The part I’m actually proud of

It is not an impressive piece of engineering. It’s a few thousand lines that shell out to git and call the GitHub API. There are people writing infrastructure this week that would make it look like a toy, and I’m not going to pretend otherwise.

What I’m proud of is that I didn’t build it like a salesperson hacking something together. I built it the way I’ve watched our engineers build things — and that’s the only reason it’s something a customer can actually run.

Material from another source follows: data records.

-- ==== Sys2Proof/Machine/Receive.lean ====
section
/-! DEFINITION. What a port receives: flits, with their correction and authentication, and the packets in them, which have their effect as
they are accepted (R44, R371, R374, R376, R377, R391 to R396). -/

namespace Sys2Proof.Machine

/-- A waggle message in a packet (R376, R417). -/
def waggleOf (h : Slot) (data : List Slot) : WagMsg :=
  let n := hdr h 108 106 + 1
  { own := hdr h 109 109 == 1, gen := hdr h 95 64, round := hdr h 97 96, func := hdr h 105 98, src := BitVec.ofNat 12 (hdr h 47 36)
    lanes := if hdr h 105 98 = 0 then List.replicate n 0 else ((mgmtWords data).take n).map (BitVec.ofNat 64) }

/-- A GROUP_HELLO from its words: it is for the partition whose job has its key_id (R393, R405). DESIGN CHOICE, log entry 189. -/
def State.helloOf (s : State) (src : Nat) (ws : List Nat) : Hello :=
  let w := fun (i : Nat) => ws.getD i 0
  { dptn := ((List.range 4).find? fun p => s.keyId p == w 4).getD 4, src := BitVec.ofNat 12 src, sptn := w 0, group := w 1,
    tag := BitVec.ofNat 16 (w 2), shape := BitVec.ofNat 32 (w 3), keyId := BitVec.ofNat 64 (w 4), target := w 5 }

/-- A time stamp from its two words (R396). -/
def stampOf (b f : Nat) : Stamp := { beat := BitVec.ofNat 64 b, frac := BitVec.ofNat 16 f }

/-- The members that a HIVE_HELLO names after its sender (R560). -/
def heardOf : List Nat → List (W64 × Nat)
  | a :: b :: t => (BitVec.ofNat 64 a, b) :: heardOf t
  | _ => []

/-- A link-management message that has come at port `n` has the effect of its row (R395, R560). What a stamp's fraction measures is a free
value (DESIGN CHOICE, log entry 28). -/
def State.mgmtIn (s : State) (n typ src : Nat) (ws : List Nat) : State :=
  let w := fun (i : Nat) => ws.getD i 0
  if typ = Msg.credit then creditIn n (w 0) (w 1) (w 2) s
  else if typ = Msg.timeReq then
    let a := s.freshW64
    let b := a.2.freshW64
    timeReqIn n (w 0) (stampOf (w 2) (w 3)) (a.1.setWidth 16) (b.1.setWidth 16) b.2
  else if typ = Msg.timeRsp then
    let a := s.freshW64
    timeRspIn n (w 0) (stampOf (w 2) (w 3)) (stampOf (w 4) (w 5)) (stampOf (w 6) (w 7)) (a.1.setWidth 16) a.2
  else if typ = Msg.portState then portStateIn (w 0) (w 1) (w 2 == 1) s
  else if typ = Msg.resync then resync (w 0) (w 1) s
  else if typ = Msg.keyReady then keyReadyIn n (w 0) (w 1) s
  else if typ = Msg.keyRetire then keyRetireIn n (w 0) s
  else if typ = Msg.groupHello then groupHello (s.helloOf src ws) s
  else if typ = Msg.hiveHello then hiveHello n (w 0) (w 1) (heardOf (ws.drop 2)) s
  else if typ = Msg.hiveFormed then hiveFormedIn (w 0) (w 1) s
  else if typ = Msg.apiaryElect then apiaryElect n (w 0) (w 1) s
  else if typ = Msg.apiaryCoord then apiaryCoord n (w 0) (w 1) (w 2) s
  else if typ = Msg.apiaryState then apiaryState n (w 0 == 1) (w 1) (w 2) (w 3) (w 4 == 1) s
  else s

/-- A packet for this module has its effect as it is accepted (R44). -/
def State.deliver (s : State) (n : Nat) (h : Slot) (data : List Slot) (coll : Option (Nat × Nat × Nat)) : State :=
  let t := hdr h 3 0
  if t = 5 then s.mgmtIn n (hdr h 71 64) (hdr h 47 36) (mgmtWords data)
  else if t = 3 then waggleMessage (hdr h 29 28) (hdr h 35 30) (waggleOf h data) s
  else
    let m := packetOf h data coll
    packetArrival m { s with links := { s.links with inbox := s.links.inbox ++ [m] } }

/-- A packet has come whole: its slots are freed; reserved values are discarded and counted; one for another module goes on, and one for
this module has its effect (R44, R376, R382, R395, R402). -/
def State.packetIn (s : State) (n key : Nat) (pk : List Slot) (coll : Option (Nat × Nat × Nat)) : State :=
  match pk with
  | [] => s
  | h :: data =>
    let vc := hdr h 11 9
    let k := 2 * vc + (if hdr h 12 12 = 1 ∧ 2 ≤ vc then 1 else 0)
    let s := if creditFree h then s else (s.upPort n fun q => { q with freed := Tbl.upd 0 q.freed k (· + pk.length) }).returnCredits n 64
    if 5 < hdr h 3 0 ∨ 4 < hdr h 52 50 ∨ (hdr h 3 0 = 5 ∧ mgmtKnown (hdr h 71 64) = false) then s.countErr n 15 8 1
    else if hdr h 27 16 = s.addr ∨ s.fld rLnkAddr 0 0 31 31 = 0 then s.deliver n h data coll
    else s.forward n key pk

/-- An authentication failure is counted; the sixteenth of an epoch makes the port authenticate again (R394). -/
def State.authFail (s : State) (n : Nat) : State :=
  let q := s.port n
  let c := if q.auth.1 = s.epoch then q.auth.2 + 1 else 1
  let s := (s.upPort n fun q => { q with auth := (s.epoch, c) }).countErr n 15 8 1
  if 16 ≤ c then
    ((s.upPort n fun q => { q with auth := (s.epoch, 0) }).startAuth n).raiseAt 0 0x051 n 0 Code.authFailed s.mgmt.beat
  else s

/-- The receive key that a peer's key slot names: this module's slot of the same key, or 4 (R391, R393). -/
def Port.keyFor (q : Port) (k : Nat) : Option Nat :=
  if k = 4 then some 4 else (List.range 4).find? fun i => (Tbl.get {} q.keys i).peer == some k

/-- The lanes of port `n` in use, in the order of the peer's lanes that they meet (R371, R373). -/
def State.rxLanes (s : State) (n : Nat) : List Nat :=
  let own := lanesIn (s.port n).lanes
  (List.range 8).filterMap fun far => own.find? fun i => s.farOf n i == far

/-- The 300 bytes of the flit time that the lanes of port `n` brought, with the symbols corrected; none when the errors are too many (R373,
R374). -/
def State.flitBytes (s : State) (n : Nat) (x : FlitIn) : Option (Bytes × Nat) :=
  (rsDecode (offLanes (s.rxLanes n) x.times)).map fun r => (bytesOfSymbols 60 r.1, r.2)

/-- FLIT_RECEIVE: a flit is corrected, authenticated and accepted in order, or discarded and NAKed (R374, R376, R377,
R391, R393, R394). -/
def flitReceive (n : Nat) (x : FlitIn) (s : State) : State :=
  if s.pup n = false then s
  else
    let s := s.upPort n fun q => { q with rxCtr := q.rxCtr + 1 }
    let ctr := (s.port n).rxCtr
    match s.flitBytes n x with
    | none => s.upPort n Port.wantNak
    | some (bs, errors) =>
      let f := flitOf (leNat (bs.take 4)) []
      let s := s.upPort n fun q => q.carried f
      let s := if 0 < errors then s.countErr n 63 32 1 else s
      match (s.port n).keyFor f.key.toNat with
      | none => s.authFail n
      | some key =>
        match (openFlit (Tbl.get {} (s.port n).keys key).rx ctr bs).filter fun _ => Tbl.get 0 (s.port n).rxLast key < ctr with
        | none => (s.upPort n Port.wantNak).authFail n
        | some f =>
          let s := s.upPort n fun q => { q with rxLast := Tbl.set 0 q.rxLast key ctr }
          if f.typ = 3 then s.countErr n 15 8 1
          else
            let s := if f.typ = 2 then nakArrives n f.ack.toNat s else s.upPort n fun q => q.acked f.ack.toNat
            if f.typ ≠ 0 then s
            else if f.fseq.toNat ≠ (s.port n).rx then s.upPort n Port.wantNak
            else
              let r := parsePkts 36 ((s.port n).part ++ f.slots)
              let s := s.upPort n fun q => { q with rx := (q.rx + 1) % 2048, part := r.2, nakDue := false, nakFor := none }
              (r.1.zip (x.colls ++ List.replicate 18 none)).foldl (fun s y => s.packetIn n key y.1 y.2) s

/-- R377. -/
def execFlitReceive (port : Nat) (f : FlitIn) (s : State) : Res := s.live (flitReceive port f)

end Sys2Proof.Machine
end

I work next to a team that is unusually disciplined about how code gets shipped, and I’ve spent two years absorbing it by osmosis. So instead of vibe-coding a script until it worked once on my machine, I borrowed their process wholesale:

A spec before any code. Every non-trivial change started as a written spec — the why, the exact decision, the rules that pin down behavior, and testable acceptance criteria. Ambiguity caught in a spec costs a sentence. Ambiguity caught in code costs a rewrite.
Independent review, on purpose. The diff went through separate single-purpose passes — security, correctness, developer experience — each run on its own so no lens diluted another. A reviewer thinking only about attack surface catches things a general “looks good to me” never will.
An adversarial teardown. A pass whose only job was to read the code the way a skeptical stranger would before trusting it: dead branches, an abstraction with one caller, a clever line that should be three boring ones. It found the cleanup the feature-focused reviews skipped.
Tests that actually bite. 350+ of them, but the count isn’t the point — the point is that I flipped each fix off to confirm the test went red. A test that still passes with the bug reintroduced is theater.
A review bot on every PR. The backstop: a fresh set of eyes that didn’t know the plan. It caught a real regression the other layers missed.

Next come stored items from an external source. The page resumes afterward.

-- ==== Sys2Proof/Certificates/Slice0/Obligations.lean ====
section
/-! DEFINITION. The statements about the module, each from the numbered rules its docstring names. -/

open Sys2Proof Sys2Proof.Machine

/-! ### The step and the queue of commands -/

/-- With a command at the front of its queue the module carries it out on the queue's rest; with none it idles, which passes one
reference cycle of the beat (log entry 3: the model's own). -/
def Obligations.StepRunsFrontCommand : Prop :=
  (∀ (c : Instr) (s : State), step { s with pending := c :: s.pending } = exec c s) ∧
  (∀ (c : Instr) (rest : List Instr) (s : State), s.pending = c :: rest → step s = exec c { s with pending := rest }) ∧
  (∀ s : State, s.pending = [] → step s = .next s.idle)

/-- No command stops the module: every command answers a next state in every state (the model's choice for commands that
the state does not enable, log entry 2). -/
def Obligations.EveryCommandAnswersNext : Prop :=
  ∀ (c : Instr) (s : State), ∃ t, exec c s = .next t

/-- A module without power-good does nothing: no command but POWER_GOOD changes anything of it except the standby flag, the
thermal-trip flag, the PERST# pin and the management bus's dynamic address, and its answers on that bus (R528, R529, R533, R574,
R576). -/
def Obligations.PoweredDownModuleKeepsItsState : Prop :=
  ∀ s t : State, s.mgmt.powerGood = false → (∀ slot, s.pending.head? ≠ some (.powerGood slot)) → step s = .next t →
    ∃ (sb tr pe : Bool) (da : Nat) (o : List Output),
      t = { s with mgmt := { s.mgmt with standby := sb, tripped := tr, perst := pe, dynAddr := da },
                   out := o ++ s.out, pending := s.pending.tail }

/-- Reset leaves a module without power-good, with every register at its reset value and nothing waiting (R40, R550). -/
def Obligations.ResetIsAModuleWithoutPower : Prop :=
  State.reset.mgmt.powerGood = false ∧ State.reset.regs = [] ∧ State.reset.pending = [] ∧ State.reset.ptn = [] ∧
    State.reset.log.count = 0 ∧ ∀ (r : RegSpec) (fn i : Nat), State.reset.rd r fn i = r.resetOf i

/-! ### Vector instructions -/

/-- VEC's elementwise floating-point rows (R131): every valid element of D is the function of the elements of A, B, C and the
scalar s, converted to D's format, and the instruction is in flight. -/
def Obligations.VecElementwiseResults : Prop :=
  ∀ (s s1 : State) (p lc : Nat) (e : QEntry) (c : Machine.Core) (a d : Opnd) (x : Instr × VecFn × (Nat → Nat → Fv)),
    let w : TDesc := e.desc.toNat
    let A := s1.slotVal p lc w 0
    let B := s1.slotVal p lc w 1
    let C := s1.slotVal p lc w 2
    let sc := ofW32 ((e.word.getD 0).toNat % 2 ^ 32)
    x ∈ [(.convert p lc, .convert, fun r k => A r k), (.vecAdd p lc, .add, fun r k => fadd (A r k) (B r k)),
         (.sub p lc, .sub, fun r k => fsub (A r k) (B r k)), (.mul p lc, .mul, fun r k => fmul (A r k) (B r k)),
         (.fma p lc, .fma, fun r k => ffma (A r k) (B r k) (C r k)), (.max p lc, .max, fun r k => (A r k).maxOf (B r k)),
         (.min p lc, .min, fun r k => (A r k).minOf (B r k)), (.addS p lc, .addS, fun r k => fadd (A r k) sc),
         (.mulS p lc, .mulS, fun r k => fmul (A r k) sc), (.addRow p lc, .addRow, fun r k => fadd (A r k) (B 0 k)),
         (.mulRow p lc, .mulRow, fun r k => fmul (A r k) (B 0 k))] →
    TileExecutes s p lc (.vec x.2.1) (vecSpec x.2.1 p lc) s1 e c → w.opnd lc 0 = some a → w.opnd lc 3 = some d →
    exec x.1 s = .next (State.inFlight (s1.writeRows p lc w d (w.result x.2.2)) p lc (.vec x.2.1)
      (vecSpec x.2.1 p lc s w) e c none)

/-- ROW_SUM and ROW_MAX (R131): D[r, 0] is the sum of row r in 64 lanes and a pairwise tree, or its maximum from −infinity. VEC's
integer rows (R131): INT32 operations on sign-extended elements; IADD wraps.
Rests on log entry 61. -/
def Obligations.VecRowAndIntegerResults : Prop :=
  (∀ (s s1 : State) (p lc : Nat) (e : QEntry) (c : Machine.Core) (a d : Opnd) (x : Instr × VecFn × (List Fv → Fv)),
     let w : TDesc := e.desc.toNat
     x ∈ [(.rowSum p lc, .rowSum, laneSum binFp32 fadd), (.rowMax p lc, .rowMax, fun l => l.foldl Fv.maxOf .negInf)] →
     TileExecutes s p lc (.vec x.2.1) (vecSpec x.2.1 p lc) s1 e c → w.opnd lc 0 = some a → w.opnd lc 3 = some d →
     exec x.1 s = .next (State.inFlight
       (s1.writeRows p lc w d ((List.range (w.val 0)).map fun r =>
         [x.2.2 ((List.range (w.val 1)).map fun k => s1.slotVal p lc w 0 r k)]))
       p lc (.vec x.2.1) (vecSpec x.2.1 p lc s w) e c none)) ∧
  (∀ (s s1 : State) (p lc : Nat) (e : QEntry) (c : Machine.Core) (a b d : Opnd) (x : Instr × VecFn × (W32 → W32 → W32)),
     let w : TDesc := e.desc.toNat
     x ∈ [(.iadd p lc, .iadd, fun u v => u + v), (.iand p lc, .iand, fun u v => u &&& v), (.ior p lc, .ior, fun u v => u ||| v),
          (.ixor p lc, .ixor, fun u v => u ^^^ v), (.imax p lc, .imax, fun u v => if u.toInt < v.toInt then v else u),
          (.imin p lc, .imin, fun u v => if v.toInt < u.toInt then v else u)] →
     TileExecutes s p lc (.vec x.2.1) (vecSpec x.2.1 p lc) s1 e c → w.opnd lc 0 = some a → w.opnd lc 1 = some b →
     w.opnd lc 3 = some d →
     exec x.1 s = .next (State.inFlight
       (s1.writeCodes p d (w.result fun r k => (x.2.2 (s1.slotInt p lc w 0 r k) (s1.slotInt p lc w 1 r k)).toNat))
       p lc (.vec x.2.1) (vecSpec x.2.1 p lc s w) e c none))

None of those steps was expensive, because AI made each one nearly free. The winning move wasn’t to skip them to go faster. It was to run all of them.

Two decisions worth a look

A couple of things turned out to be more interesting than “a CLI that opens a PR,” and they’re where the borrowed discipline shows up most:

The “as opened” default degrades honestly. Recreating a PR exactly as it was opened relies on commit dates as a proxy for when things were pushed — a best-effort heuristic. When it can’t be recovered (the branch was rebased after opening), the tool doesn’t guess. It falls back to the full PR and says so, in the plan label and a one-line note. A heuristic default is fine if it’s transparent and degrades safely.

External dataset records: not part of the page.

/-! `State.started` -/

@[simp] theorem State.started_mgmt (s : State) (p : Nat) (d : ADesc) : (s.started p d).mgmt = s.mgmt := rfl
@[simp] theorem State.started_cfg (s : State) (p : Nat) (d : ADesc) : (s.started p d).cfg = s.cfg := rfl
@[simp] theorem State.started_regs (s : State) (p : Nat) (d : ADesc) : (s.started p d).regs = s.regs := rfl
@[simp] theorem State.started_stage (s : State) (p : Nat) (d : ADesc) : (s.started p d).stage = s.stage := rfl
@[simp] theorem State.started_out (s : State) (p : Nat) (d : ADesc) : (s.started p d).out = s.out := rfl
@[simp] theorem State.started_timers (s : State) (p : Nat) (d : ADesc) : (s.started p d).timers = s.timers := rfl
@[simp] theorem State.started_evq (s : State) (p : Nat) (d : ADesc) : (s.started p d).evq = s.evq := rfl
@[simp] theorem State.started_lcl (s : State) (p : Nat) (d : ADesc) : (s.started p d).lcl = s.lcl := rfl
@[simp] theorem State.started_store (s : State) (p : Nat) (d : ADesc) : (s.started p d).store = s.store := rfl
@[simp] theorem State.started_hbm (s : State) (p : Nat) (d : ADesc) : (s.started p d).hbm = s.hbm := rfl
@[simp] theorem State.started_cmap (s : State) (p : Nat) (d : ADesc) : (s.started p d).cmap = s.cmap := rfl
@[simp] theorem State.started_engines (s : State) (p : Nat) (d : ADesc) : (s.started p d).engines = s.engines := rfl
@[simp] theorem State.started_links (s : State) (p : Nat) (d : ADesc) : (s.started p d).links = s.links := rfl
@[simp] theorem State.started_log (s : State) (p : Nat) (d : ADesc) : (s.started p d).log = s.log := rfl
@[simp] theorem State.started_sec (s : State) (p : Nat) (d : ADesc) : (s.started p d).sec = s.sec := rfl
@[simp] theorem State.started_power (s : State) (p : Nat) (d : ADesc) : (s.started p d).power = s.power := rfl
@[simp] theorem State.started_boot (s : State) (p : Nat) (d : ADesc) : (s.started p d).boot = s.boot := rfl
@[simp] theorem State.started_flash (s : State) (p : Nat) (d : ADesc) : (s.started p d).flash = s.flash := rfl
@[simp] theorem State.started_tel (s : State) (p : Nat) (d : ADesc) : (s.started p d).tel = s.tel := rfl
@[simp] theorem State.started_slices (s : State) (p : Nat) (d : ADesc) : (s.started p d).slices = s.slices := rfl
@[simp] theorem State.started_free (s : State) (p : Nat) (d : ADesc) : (s.started p d).free = s.free := rfl
@[simp] theorem State.started_pending (s : State) (p : Nat) (d : ADesc) : (s.started p d).pending = s.pending := rfl

/-! What the updates change -/

@[simp] theorem State.pt_upPt_self (s : State) (p : Nat) (f : Ptn → Ptn) : (s.upPt p f).pt p = f (s.pt p) :=
  Tbl.get_put_self _ _ _ _

theorem State.pt_upPt_ne (s : State) (p q : Nat) (f : Ptn → Ptn) (h : q ≠ p) : (s.upPt p f).pt q = s.pt q :=
  Tbl.get_put_ne _ _ _ _ _ h

@[simp] theorem State.live_upJob_self (s : State) (p : Nat) (f : JobData → JobData) :
    ((s.upJob p f).pt p).live = f (s.pt p).live := by
  simp [State.upJob]

@[simp] theorem JobData.core_upCore_self (j : JobData) (lc : Nat) (f : Machine.Core → Machine.Core) :
    (j.upCore lc f).core lc = f (j.core lc) :=
  Tbl.get_put_self _ _ _ _

theorem JobData.core_upCore_ne (j : JobData) (lc k : Nat) (f : Machine.Core → Machine.Core) (h : k ≠ lc) :
    (j.upCore lc f).core k = j.core k :=
  Tbl.get_put_ne _ _ _ _ _ h

@[simp] theorem State.core_upCore_self (s : State) (p lc : Nat) (f : Machine.Core → Machine.Core) :
    (s.upCore p lc f).core p lc = f (s.core p lc) := by
  simp [State.upCore, State.core]

theorem State.core_upCore_ne (s : State) (p lc k : Nat) (f : Machine.Core → Machine.Core) (h : k ≠ lc) :
    (s.upCore p lc f).core p k = s.core p k := by
  simp [State.upCore, State.core, JobData.core_upCore_ne _ _ _ _ h]

@[simp] theorem State.page_upPage_self (s : State) (p n : Nat) (f : Page → Page) :
    (s.upPage p n f).page p n = f (s.page p n) := by
  simp [State.upPage, State.page, JobData.upPage, JobData.page]

@[simp] theorem State.sq_upSq_self (s : State) (p n : Nat) (f : Sq → Sq) :
    ((s.upSq p n f).pt p).sq n = f ((s.pt p).sq n) := by
  simp [State.upSq, Ptn.sq]

@[simp] theorem State.cq_upCq_self (s : State) (p n : Nat) (f : Cq → Cq) :
    ((s.upCq p n f).pt p).cq n = f ((s.pt p).cq n) := by
  simp [State.upCq, Ptn.cq]

@[simp] theorem State.emit_out (s : State) (o : Output) : (s.emit o).out = o :: s.out := rfl

/-- Registers are read through `regs` alone. -/
theorem State.rd_eq (s t : State) (r : RegSpec) (fn i : Nat) (h : s.regs = t.regs) : s.rd r fn i = t.rd r fn i := by
  simp [State.rd, h]

end Sys2Proof.Machine
end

A careful reader auditing for safety finds nothing. The tool only ever talks to GitHub — no telemetry, no third-party calls, enforced in code by a request hook that throws on any other host. Your token is never put in a URL git would write to disk and never passed on a command line where ps could see it; it’s delivered through a tiny askpass helper and scrubbed from every output path, including the error handler. None of that is novel. All of it is the difference between a script and a thing you’d hand to a customer.

The actual point

The story here isn’t that a salesperson can write code now. Plenty can. It’s that the person closest to the customer — the one who heard the question in the customer’s own words and understood why they were asking — can now close the loop themselves, before the moment passes.

The distance between “I understand this problem” and “here’s a defensible thing that solves it” collapsed. What’s left is whether you care enough to walk it, and whether you’ve paid enough attention to the people who build for a living to do it without leaving a mess.

I think that’s a real edge. Not the code. The fact that someone who sits with customers all day can take their own engineering team’s standards and ship something to a real user the same afternoon they hear the problem.

The repo is here: github.com/govambam/pr-backtest. If you’ve got something that runs on PRs and you want to know how it would’ve done on the ones you already understand, point it at one and find out.